◆ **Exercise directions**: The entries below hold a line with "def parMem : List" and a line with "64-bit number. -/". Return those lines and all that lie between them, exactly and only.

◆ **Input data**:
/-- CUS parameters (R263). -/
def parCus : List PDesc :=
  [pVersion 9, pU 0x0901 .S 0 511 .special 0, ⟨0x0902, .S, .blob, 0, 511, 8, .any, List.replicate 8 0xFF⟩,
   pD 0x0903 .S .u64 0 511 .any 0 0, pB 0x0904 .S 0 511 3 .any,
   ⟨0x0905, .S, .blob, 0, 511, 2, .any, [0x3F800000, 0x3F800000]⟩, pB 0x0906 .S 0 1535 27 .special,
   pB 0x0907 .S 0 1535 2 .any, pF 0x0908 .S 0 511 (.f32 (5/100) 1) 0x3DCCCCCD, pF 0x0909 .S 0 511 .f32ge0 0,
   pU 0x090A .S 0 511 (.nat 10 600000) 1000, pU 0x090B .S 0 511 (.dividing 1 60 1440 false) 15,
   pU 0x090C .S 0 511 (.nat 0 3) 0] ++
  [pF 0x090D .S 0 511 (.f32pos true) 0x7F800000, pB 0x090E .S 0 511 2 .special, pB 0x090F .S 0 511 8 .special,
   ⟨0x0910, .S, .blob, 0, 511, 3, .any, [0x47C5E680, 0x43889333, 0x3F800000]⟩,
   pF 0x0911 .S 0 511 (.f32pos false) 0x3A83126F, pU 0x0912 .S 0 0 (.nat 3 127) 3, pU 0x0913 .RO 0 0 .any 0,
   pB 0x0914 .F 0 0 21 .any, pU 0x0915 .RO 0 0 (.nat 0 285975) 0, pU 0x0916 .RO 0 511 .any 0]

/-- LGC parameters (R346). -/
def parLgc : List PDesc :=
  [pVersion 10, pU 0x0A01 .M 0 0 (.nat 0 1) 0, pU 0x0A02 .L 0 0 (.nat 0 1) 1, pU 0x0A03 .M 0 0 (.nat 1 10000) 50,
   pU 0x0A04 .M 0 0 (.nat 1 100) 3, pU 0x0A05 .M 0 0 (.natOr0 100 60000) 1000, pB 0x0A06 .M 0 31 105 .special,
   pU 0x0A07 .RO 0 0 (.nat 0 3) 0, pU 0x0A08 .RO 0 0 .any 0, pB 0x0A09 .RO 0 0 2 .any, pB 0x0A0A .RO 0 0 2 .any,
   pU 0x0A0B .RO 0 8191 (.nat 0 3) 0, pU 0x0A0C .RO 0 0 (.nat 0 256) 0]

/-- CAP parameters (R327). -/
def parCap : List PDesc :=
  [pVersion 11, pU 0x0B01 .M 0 7 .special 0, pB 0x0B02 .M 0 7 512 .any, pU 0x0B03 .M 0 7 (.nat 0 2) 0,
   pU 0x0B04 .M 0 7 (.nat 1 5120) 640, pU 0x0B05 .M 0 7 (.nat 1 15) 1, pU 0x0B06 .M 0 7 (.nat 2 65536) 64,
   pB 0x0B07 .M 0 7 64 .special, pU 0x0B08 .L 0 7 (.nat 0 0xFFFF) 0xFFFF, pU 0x0B09 .M 0 7 (.natOr0 10 3600000) 0,
   pU 0x0B0A .L 0 7 (.nat 0 60000) 100, pU 0x0B0B .M 0 7 (.nat 1 2000) 250, pU 0x0B0C .M 0 0 (.nat 0 255) 0,
   pB 0x0B0D .M 0 0 16 .any, pU 0x0B0E .RO 0 7 (.nat 0 6) 0, pD 0x0B0F .RO .u64 0 7 .any 0 0,
   pU 0x0B10 .M 0 7 (.oneOf [50, 60]) 50, pU 0x0B11 .RO 0 7 (.nat 0 512) 0, pF 0x0B12 .RO 0 7 .any 0]

/-- CTL parameters (R72, R400, R430). -/
def parCtl : List PDesc :=
  [pVersion 12, pU 0x0C01 .M 0 0 (.nat 1 65535) 4640, pU 0x0C02 .M 0 31 (.nat 0 1) 0,
   pU 0x0C03 .M 0 0 (.nat 9600 3000000) 115200, pU 0x0C04 .M 0 0 (.nat 0 1) 1, pU 0x0C05 .L 0 0 (.nat 10 86400) 600,
   pU 0x0C06 .M 0 0 (.nat 1 1000) 20, pB 0x0C07 .M 0 3 5 .any, pU 0x0C08 .L 0 5 (.nat 0 0xFFFF) 0,
   pU 0x0C09 .L 0 0 (.nat 56 63) 63, pU 0x0C0A .M 0 7 (.nat 56 63) 56, pU 0x0C0B .L 0 0 (.nat 1 10000) 100,
   pU 0x0C0C .L 0 73 (.nat 1 16) 12] ++
  [pU 0x0C0D .M 0 0 (.natOr0 60 86400) 3600, pU 0x0C0E .RO 0 0 .any 0x40FFFF, pU 0x0C0F .RO 0 17 (.nat 0 3) 0,
   pU 0x0C10 .RO 0 17 (.nat 0 1000) 0, pU 0x0C11 .RO 0 73 (.nat 0 16) 0, pU 0x0C12 .M 0 0 (.nat 0 2) 1,
   pU 0x0C13 .M 0 0 (.nat 0 3600) 300, pU 0x0C14 .L 0 0 (.nat 1 60000) 5000, pU 0x0C15 .RO 0 0 .any 0,
   pU 0x0C16 .RO 0 0 (.nat 0 3) 0, pU 0x0C17 .RO 0 0 .any 0, pU 0x0C18 .M 0 31 (.nat 0 1) 0, pB 0x0C19 .RO 0 0 4 .any]

/-- VLT parameters (R374). -/
def parVlt : List PDesc :=
  [pVersion 13, pU 0x0D01 .S 0 0 (.nat 0 31) 0, pU 0x0D02 .RO 0 0 .any 0, pB 0x0D03 .RO 0 0 32 .any,
   pD 0x0D04 .RO .u64 0 0 .any 0 0, pB 0x0D05 .RO 0 127 2 .any, pU 0x0D06 .RO 0 0 (.nat 0 125) 125,
   pD 0x0D07 .F .u64 0 0 .any 0 0, pD 0x0D08 .RO .gtf 0 0 .gtf 0 0, pU 0x0D09 .RO 0 0 (.nat 0 5000) 0,
   pU 0x0D0A .RO 0 0 (.nat 0 5000) 0, pU 0x0D0B .M 0 0 (.nat 2500 3300) 2700, pD 0x0D0C .RO .gtf 0 0 .gtf 0xFFFFFFFF 0xFFFFFFFF]

/-- EVT parameters (R384). -/
def parEvt : List PDesc :=
  [pVersion 14, pU 0x0E01 .L 0 0 (.nat 1 600) 60, pU 0x0E02 .M 1 3 (.nat 10 3600000) 1000, pU 0x0E03 .RO 0 1 (.nat 0 65536) 0,
   pU 0x0E04 .RO 0 1 .any 0, pU 0x0E05 .RO 0 0 .any 0, pU 0x0E06 .RO 0 0 .any 0]

/-- MEM parameters (R465). -/
def parMem : List PDesc :=
  [pVersion 15, pU 0x0F01 .M 0 0 (.nat 10 3600) 300, pU 0x0F02 .RO 1 8 .any 0, pF 0x0F03 .RO 0 0 .any 0,
   pU 0x0F04 .RO 0 0 (.nat 0 8) 0]

/-- The parameters of a unit. -/
def parTable : Nat → List PDesc
  | 1 => parPrt | 2 => parTim | 3 => parIng | 4 => parAln | 5 => parCnv | 6 => parFlt | 7 => parMod | 8 => parArm
  | 9 => parCus | 10 => parLgc | 11 => parCap | 12 => parCtl | 13 => parVlt | 14 => parEvt | 15 => parMem
  | _ => []

/-- The descriptor of a parameter ID (R54). -/
def parDesc (id : Nat) : Option PDesc := (parTable (id / 256)).find? (fun d => d.id == id)

/-- The key of a parameter or counter and an instance. -/
def parKey (id inst : Nat) : Nat := id * 65536 + inst

/-- The class in force: on GLS-4640-A the S parameters of CUS and VLT.TAMPER_EN are of class M (R257, R374). -/
def PDesc.clsOn (d : PDesc) (variantM : Bool) : PClass :=
  match d.cls with
  | .S => if variantM then .S else .M
  | c => c

/-- The class code of a type word (R51). -/
def PClass.code : PClass → Nat
  | .L => 0 | .M => 1 | .S => 2 | .F => 3 | .RO => 4

/-- The type code of a type word (R51). -/
def PType.code : PType → Nat
  | .u32 => 0 | .s32 => 1 | .f32 => 2 | .u64 => 3 | .s64 => 4 | .gtf => 5 | .blob => 6

/-! ### Value checks (R54) -/

/-- The number two words carry, low word first (R51). -/
def dword (l : List Word) : Nat := (l.getD 0 0).toNat + 2 ^ 32 * (l.getD 1 0).toNat

/-- The low and high word of a 64-bit number. -/
def words64 (n : Nat) : List Word := [BitVec.ofNat 32 n, BitVec.ofNat 32 (n / 2 ^ 32)]

/-- The value of bits `hi:lo` of a number. -/
def bitsOf (n hi lo : Nat) : Nat := n / 2 ^ lo % 2 ^ (hi - lo + 1)

/-- The number of ones of a number, over `k` bits. -/
def popCount : Nat → Nat → Nat
  | 0, _ => 0
  | k + 1, n => n % 2 + popCount k (n / 2)

/-- A GTF pattern that is a time: NANOSECONDS at most 999,999,999 (R76). -/
def gtfValid (n : Nat) : Bool := decide (n % 2 ^ 30 < 1000000000) && decide (n < 2 ^ 64)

◆ **Written solution**:
def parMem : List PDesc :=
  [pVersion 15, pU 0x0F01 .M 0 0 (.nat 10 3600) 300, pU 0x0F02 .RO 1 8 .any 0, pF 0x0F03 .RO 0 0 .any 0,
   pU 0x0F04 .RO 0 0 (.nat 0 8) 0]

/-- The parameters of a unit. -/
def parTable : Nat → List PDesc
  | 1 => parPrt | 2 => parTim | 3 => parIng | 4 => parAln | 5 => parCnv | 6 => parFlt | 7 => parMod | 8 => parArm
  | 9 => parCus | 10 => parLgc | 11 => parCap | 12 => parCtl | 13 => parVlt | 14 => parEvt | 15 => parMem
  | _ => []

/-- The descriptor of a parameter ID (R54). -/
def parDesc (id : Nat) : Option PDesc := (parTable (id / 256)).find? (fun d => d.id == id)

/-- The key of a parameter or counter and an instance. -/
def parKey (id inst : Nat) : Nat := id * 65536 + inst

/-- The class in force: on GLS-4640-A the S parameters of CUS and VLT.TAMPER_EN are of class M (R257, R374). -/
def PDesc.clsOn (d : PDesc) (variantM : Bool) : PClass :=
  match d.cls with
  | .S => if variantM then .S else .M
  | c => c

/-- The class code of a type word (R51). -/
def PClass.code : PClass → Nat
  | .L => 0 | .M => 1 | .S => 2 | .F => 3 | .RO => 4

/-- The type code of a type word (R51). -/
def PType.code : PType → Nat
  | .u32 => 0 | .s32 => 1 | .f32 => 2 | .u64 => 3 | .s64 => 4 | .gtf => 5 | .blob => 6

/-! ### Value checks (R54) -/

/-- The number two words carry, low word first (R51). -/
def dword (l : List Word) : Nat := (l.getD 0 0).toNat + 2 ^ 32 * (l.getD 1 0).toNat

/-- The low and high word of a 64-bit number. -/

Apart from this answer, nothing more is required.